In some ways, he was openhearted and generous. He would give you his last dollar and be concerned because he couldn’t give you more. He was an easy mark for panhandlers and for kids selling anything. He cooked for me; he cleaned for me; he always made sure I had my orgasm before he had his. My mother obviously adored him, and my father didn’t object. My sister loved him, and my brothers thought he was cool. Even Liza, who was notoriously picky about the people I dated, gave him the thumbs up after spending just a half hour with him. He was kind to animals and to elderly people, and he held the door open for strangers. If it weren’t for his habit of not telling me a damn thing about his past, I would say he was near perfect for me. Except that he didn’t like football, but you can’t win them all.
Why the big deal about his past? Why wouldn’t he tell me where he grew up, or even if his father was still alive? What was this about his sister? I didn’t even know his favorite color, for god’s sake. How could I consider moving in with someone when I didn’t know if he preferred red to black, green to blue? I got up, wrapped my robe around me and marched into the guest room. Rafe was lying motionless, but I knew he wasn’t sleeping. I hopped into bed and poked him in the back. There was no response, but I knew that he was just ignoring me, hoping I’d leave him alone. No way. I had a bee in my bonnet, and I had to satisfy my curiosity, or I’d never get to sleep. I poked him again.
“Rafe, I know you’re awake,” I hissed, reaching for his ribs. “I’m going to tickle you if you don’t answer.”
“Ok, ok,” Rafe hissed back, turning to face me. “What?” His voice was impatient, just this side of harsh.
“What’s your favorite color?” I asked, feeling a bit foolish. The feeling only increased when he switched on the lamp besides the bed so he could stare at me.
“You woke me up to ask me that? What’s that got to do with anything?”
“Just answer the question!” My discomfort made me snippy, and I wanted him to feel the same way.
“Gray,” Rafe said, sighing as he replied. “What’s yours?”
“Yellow,” I snapped. This wasn’t tit for tat—he was the one being interrogated. “Is your father still alive?”

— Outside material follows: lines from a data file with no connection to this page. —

-- ==== Sys2Proof/Laws/Memory.lean ====
section
/-! SUPPORT. The laws of the platform memory: a read after a write, the bytes a write leaves alone, and the canonical form
every operation keeps. -/

namespace Sys2Proof.Machine.Memory

/-- A read after a write of one byte. -/
theorem read_write (m : Memory) (a : Nat) (v : Byte) (b : Nat) :
    (m.write a v).read b = if b = a then some v else m.read b := by
  induction m with
  | nil => by_cases h : a = b <;> simp [write, read, h, eq_comm]
  | cons c m ih =>
    unfold write
    split
    · by_cases h : b = a
      · simp [read, h]
      · simp [read, h, Ne.symm h]
    · split
      · rename_i h1 h2
        by_cases h : b = a
        · simp [read, h]
        · simp [read, h, Ne.symm h, ← h2]
      · rename_i h1 h2
        by_cases h : c.1 = b
        · subst h; simp [read, Ne.symm h2]
        · simp [read, h, ih]

/-- A write of one byte leaves every address it does not write. -/
theorem mem_write (m : Memory) (a : Nat) (v : Byte) (c : Host.Cell) (h : c ∈ m.write a v) : c = (a, v) ∨ c ∈ m := by
  induction m with
  | nil => simpa [write] using h
  | cons d m ih =>
    unfold write at h
    split at h
    · simpa using h
    · split at h
      · rcases List.mem_cons.1 h with h | h
        · exact .inl h
        · exact .inr (List.mem_cons_of_mem _ h)
      · rcases List.mem_cons.1 h with h | h
        · exact .inr (h ▸ List.mem_cons_self)
        · rcases ih h with h | h
          · exact .inl h
          · exact .inr (List.mem_cons_of_mem _ h)

/-- A write inside the address space keeps the canonical form. -/
theorem wf_write (m : Memory) (a : Nat) (v : Byte) (hm : m.wf) (ha : a < addressSpace) : (m.write a v).wf := by
  refine ⟨?_, fun c hc => ?_⟩
  · have hs := hm.1
    clear hm
    induction m with
    | nil => simp [write]
    | cons c m ih =>
      rw [List.pairwise_cons] at hs
      unfold write
      split
      · rename_i hlt
        refine List.pairwise_cons.2 ⟨fun d hd => ?_, List.pairwise_cons.2 hs⟩
        rcases List.mem_cons.1 hd with hd | hd
        · subst hd; exact hlt
        · exact Nat.lt_trans hlt (hs.1 d hd)
      · split
        · rename_i _ heq
          exact List.pairwise_cons.2 ⟨fun d hd => heq ▸ hs.1 d hd, hs.2⟩
        · rename_i hnlt hne
          refine List.pairwise_cons.2 ⟨fun d hd => ?_, ih hs.2⟩
          rcases mem_write m a v d hd with hd | hd
          · subst hd; exact Nat.lt_of_le_of_ne (Nat.le_of_not_lt hnlt) (Ne.symm hne)
          · exact hs.1 d hd
  · rcases mem_write m a v c hc with h | h
    · subst h; exact ha
    · exact hm.2 c h

/-- A read after an erasure: nothing where it erased, the rest as before. -/
theorem read_erase (m : Memory) (hm : m.wf) (a b : Nat) :
    (m.erase a).read b = if b = a then none else m.read b := by
  have hs := hm.1
  clear hm
  induction m with
  | nil => simp [erase, read]
  | cons c m ih =>
    rw [List.pairwise_cons] at hs
    have hno : ∀ n, (∀ d ∈ m, n < d.1) → Memory.read m n = none := by
      intro n hn
      clear ih hs
      induction m with
      | nil => rfl
      | cons d m ih2 =>
        have hd : n < d.1 := hn d List.mem_cons_self
        simp [read, Nat.ne_of_gt hd, ih2 fun e he => hn e (List.mem_cons_of_mem _ he)]
    unfold erase
    split
    · rename_i heq
      by_cases hb : b = a
      · subst hb; simpa using hno b (heq ▸ hs.1)
      · simp [read, hb, heq ▸ Ne.symm hb]
    · rename_i hne
      by_cases hb : c.1 = b
      · subst hb; simp [read, hne]
      · simp [read, hb, ih hs.2]

/-- An erasure keeps the canonical form. -/
theorem wf_erase (m : Memory) (a : Nat) (hm : m.wf) : (m.erase a).wf := by
  have hsub : ∀ m : Memory, (m.erase a).Sublist m := by
    intro m
    induction m with
    | nil => exact List.Sublist.refl _
    | cons c m ih =>
      unfold erase
      split
      · exact List.sublist_cons_self _ _
      · exact ih.cons_cons _
  exact ⟨hm.1.sublist (hsub m), fun c hc => hm.2 c ((hsub m).subset hc)⟩

/-- A write of bytes inside the address space keeps the canonical form. -/
theorem wf_writeAll (b : List Byte) (m : Memory) (a : Nat) (hm : m.wf) (ha : a + b.length ≤ addressSpace) :
    (m.writeAll a b).wf := by
  induction b generalizing m a with
  | nil => exact hm
  | cons v b ih =>
    simp only [List.length_cons] at ha
    exact ih _ _ (wf_write m a v hm (by omega)) (by omega)

/-- A read after a write of bytes: a written address answers its byte, another as before. -/
theorem read_writeAll (b : List Byte) (m : Memory) (a x : Nat) :
    (m.writeAll a b).read x = if a ≤ x ∧ x < a + b.length then b[x - a]? else m.read x := by
  induction b generalizing m a with
  | nil =>
    have h : ¬(a ≤ x ∧ x < a) := by omega
    simp [writeAll, h]
  | cons v b ih =>
    rw [writeAll, ih, read_write]
    by_cases h1 : a + 1 ≤ x ∧ x < a + 1 + b.length
    · have h2 : a ≤ x ∧ x < a + (v :: b).length := by simp only [List.length_cons]; omega
      have h3 : x - a = (x - (a + 1)) + 1 := by omega
      rw [if_pos h1, if_pos h2, h3, List.getElem?_cons_succ]
    · rw [if_neg h1]
      by_cases h4 : x = a
      · subst h4; simp
      · have h5 : ¬(a ≤ x ∧ x < a + (v :: b).length) := by simp only [List.length_cons]; omega
        rw [if_neg h4, if_neg h5]

/-- Only addresses of the space answer a byte. -/
theorem lt_of_read (m : Memory) (hm : m.wf) (a : Nat) (v : Byte) (h : m.read a = some v) : a < addressSpace := by
  have hall := hm.2
  clear hm
  induction m with
  | nil => cases h
  | cons c m ih =>
    unfold read at h
    split at h
    · rename_i heq; exact heq ▸ hall c List.mem_cons_self
    · exact ih h fun d hd => hall d (List.mem_cons_of_mem _ hd)

end Sys2Proof.Machine.Memory
end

“As far as I know,” Rafe said, his face expressionless. Something in it warned me not to go further, but I couldn’t stop myself. I had to know his secrets, even if it meant the end of our relationship.
“How many siblings do you have?” I demanded, my tone strident. Even I cringed as I heard myself talk. I didn’t apologize, however, as I really wanted to know.

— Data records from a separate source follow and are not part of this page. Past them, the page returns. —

-- ==== Sys2Proof/Tests/Slice0.lean ====
section
/-! SUPPORT. The model's own tests: expected values are those of spec/, named in each comment. Then a witness for the
hypotheses of every statement of Certificates/Slice0/Obligations.lean. -/

set_option Elab.async false

open Sys2Proof Sys2Proof.Machine Sys2Proof.Claims

namespace Sys2Proof.Tests

/-! Helpers -/

/-- The ASCII bytes of a string (95_test_vectors.md, Conventions). -/
def ascii (s : String) : List Byte := s.toList.map fun c => BitVec.ofNat 8 c.toNat

/-- After reset, with bytes `m` in memory from `src` on and the operand registers set. -/
def input (src : Word) (m : List Byte) (len : Word) (seed : DWord) : State :=
  { State.reset with
    mem := Memory.writeAll [] src.toNat m
    srcAddr := src, length := len
    seedLo := seed.extractLsb' 0 32, seedHi := seed.extractLsb' 32 32 }

/-- What a test looks at after one step: ERRCODE, ERR_ADDR, the result and COUNT. -/
def seen : Host.Outcome State Fault Refusal → Option (ErrCode × Word × Digest × Nat)
  | .next t => some (t.errcode, t.errAddr, .w64 (t.resultHi ++ t.resultLo), t.count.toNat)
  | .fault _ => none
  | .refused _ => none

/-- One step of the command word `w` from `s`. -/
def runs (s : State) (w : Nat) : Option (ErrCode × Word × Digest × Nat) := seen (step (s.withFetchWord 32 w))

/-- The SPAN `m` under the word `w`. -/
def runSpan (w : Nat) (m : List Byte) (seed : DWord) : Option (ErrCode × Word × Digest × Nat) :=
  runs (input 0x1000#32 m (BitVec.ofNat 32 m.length) seed) w

/-- The TEXT `m`, terminated, under the word `w`. -/
def runText (w : Nat) (m : List Byte) (seed : DWord) : Option (ErrCode × Word × Digest × Nat) :=
  runs (input 0x1000#32 (m ++ [0#8]) 0x100#32 seed) w

/-- A success with result `h` and COUNT `n`, from registers at reset. -/
def success (h : DWord) (n : Nat) : Option (ErrCode × Word × Digest × Nat) := some (.none, 0#32, .w64 h, n)

/-- An error, from registers at reset. -/
def failure (c : ErrCode) (a : Word) : Option (ErrCode × Word × Digest × Nat) := some (c, a, .w64 0#64, 0)

/-! The checks on syntax -/

/-- 30_encoding.md R84: ALG = 9 and ALG = 15. -/
theorem test_wellFormed_reserved_alg :
    ({ alg := 9#4, shape := false, dseed := false, rsvd := 0#26 } : CommandFields).wellFormed = false ∧
      ({ alg := 15#4, shape := true, dseed := true, rsvd := 0#26 } : CommandFields).wellFormed = false := by decide

/-- 30_encoding.md R84: RSVD bit 6 and bit 31. -/
theorem test_wellFormed_reserved_bits :
    ({ alg := 0#4, shape := false, dseed := false, rsvd := 1#26 } : CommandFields).wellFormed = false ∧
      ({ alg := 5#4, shape := false, dseed := false, rsvd := 0x2000000#26 } : CommandFields).wellFormed = false := by
  decide

/-- 30_encoding.md R84: ALG = 8 with both free bits. -/
theorem test_wellFormed_legal :
    ({ alg := 8#4, shape := true, dseed := true, rsvd := 0#26 } : CommandFields).wellFormed = true := by decide

/-- 20_memory.md R70: 8-bit, 16-bit and 64-bit accesses. -/
theorem test_access_width_refused :
    accessAccepted .w8 0x14#8 = false ∧ accessAccepted .w16 0x14#8 = false ∧ accessAccepted .w64 0x18#8 = false := by
  decide

/-- 20_memory.md R70: offsets with bits [1:0] not 0, and one that is taken. -/
theorem test_access_alignment :
    accessAccepted .w32 0x15#8 = false ∧ accessAccepted .w32 0x12#8 = false ∧ accessAccepted .w32 0xFC#8 = true := by
  decide

/-! Decoding: the columns `match` and `mask` of 30_encoding.md R86, the bits of R80 written out -/

/-- ALG = 0. -/
theorem test_decode_crc32 : decode 0b00000000#32 = .ok (.crc32Span false) ∧ decode 0b00010000#32 = .ok (.crc32Text false) ∧
    decode 0b00100000#32 = .ok (.crc32Span true) ∧ decode 0b00110000#32 = .ok (.crc32Text true) := by decide

/-- ALG = 1. -/
theorem test_decode_djb2 : decode 0b00000001#32 = .ok (.djb2Span false) ∧ decode 0b00110001#32 = .ok (.djb2Text true) := by
  decide

/-- ALG = 2. -/
theorem test_decode_djb2a : decode 0b00100010#32 = .ok (.djb2aSpan true) ∧ decode 0b00010010#32 = .ok (.djb2aText false) := by
  decide

/-- ALG = 3. -/
theorem test_decode_fnv1a : decode 0b00000011#32 = .ok (.fnv1aSpan false) ∧ decode 0b00110011#32 = .ok (.fnv1aText true) := by
  decide

/-- ALG = 4. -/
theorem test_decode_fnv1a64 :
    decode 0b00100100#32 = .ok (.fnv1a64Span true) ∧ decode 0b00010100#32 = .ok (.fnv1a64Text false) := by decide

/-- ALG = 5. -/
theorem test_decode_murmur2 :
    decode 0b00000101#32 = .ok (.murmur2Span false) ∧ decode 0b00110101#32 = .ok (.murmur2Text true) := by decide

/-- ALG = 6. -/
theorem test_decode_murmur2a :
    decode 0b00100110#32 = .ok (.murmur2aSpan true) ∧ decode 0b00010110#32 = .ok (.murmur2aText false) := by decide

/-- ALG = 7. -/
theorem test_decode_murmur2_64 :
    decode 0b00000111#32 = .ok (.murmur2_64Span false) ∧ decode 0b00110111#32 = .ok (.murmur2_64Text true) := by decide

/-- ALG = 8. -/
theorem test_decode_murmur3 :
    decode 0b00101000#32 = .ok (.murmur3Span true) ∧ decode 0b00011000#32 = .ok (.murmur3Text false) := by decide

/-- 95_test_vectors.md 3.7, the illegal words; and byte strings that are not one word (30_encoding.md R87). -/
theorem test_decode_illegal :
    decode 0x00000009#32 = .reject .reservedAlg ∧ decode 0x0000003F#32 = .reject .reservedAlg ∧
      decode 0x00000040#32 = .reject .reservedBits ∧ decode 0x80000005#32 = .reject .reservedBits ∧
      decodeBytes [] = .reject .notOneWord ∧ decodeBytes [0#8, 0#8] = .reject .notOneWord := by decide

“Time to sleep,” Rafe said abruptly, flopping on his back. To emphasize his point, he closed his eyes.
“Rafe!” I whapped him with my pillow, causing his eyes to pop open. “You want me to trust you, to listen to you, and yet, you won’t tell me the simplest things about you. I hardly think that’s fair.”
“You know me, Bet, none of that stuff matters.” Rafe closed his eyes again, indicating the discussion was over. I was far from satisfied, but I didn’t want to push it. Besides, I was getting tired, so I retreated back to my room. It didn’t take long for me to drift into dreamland.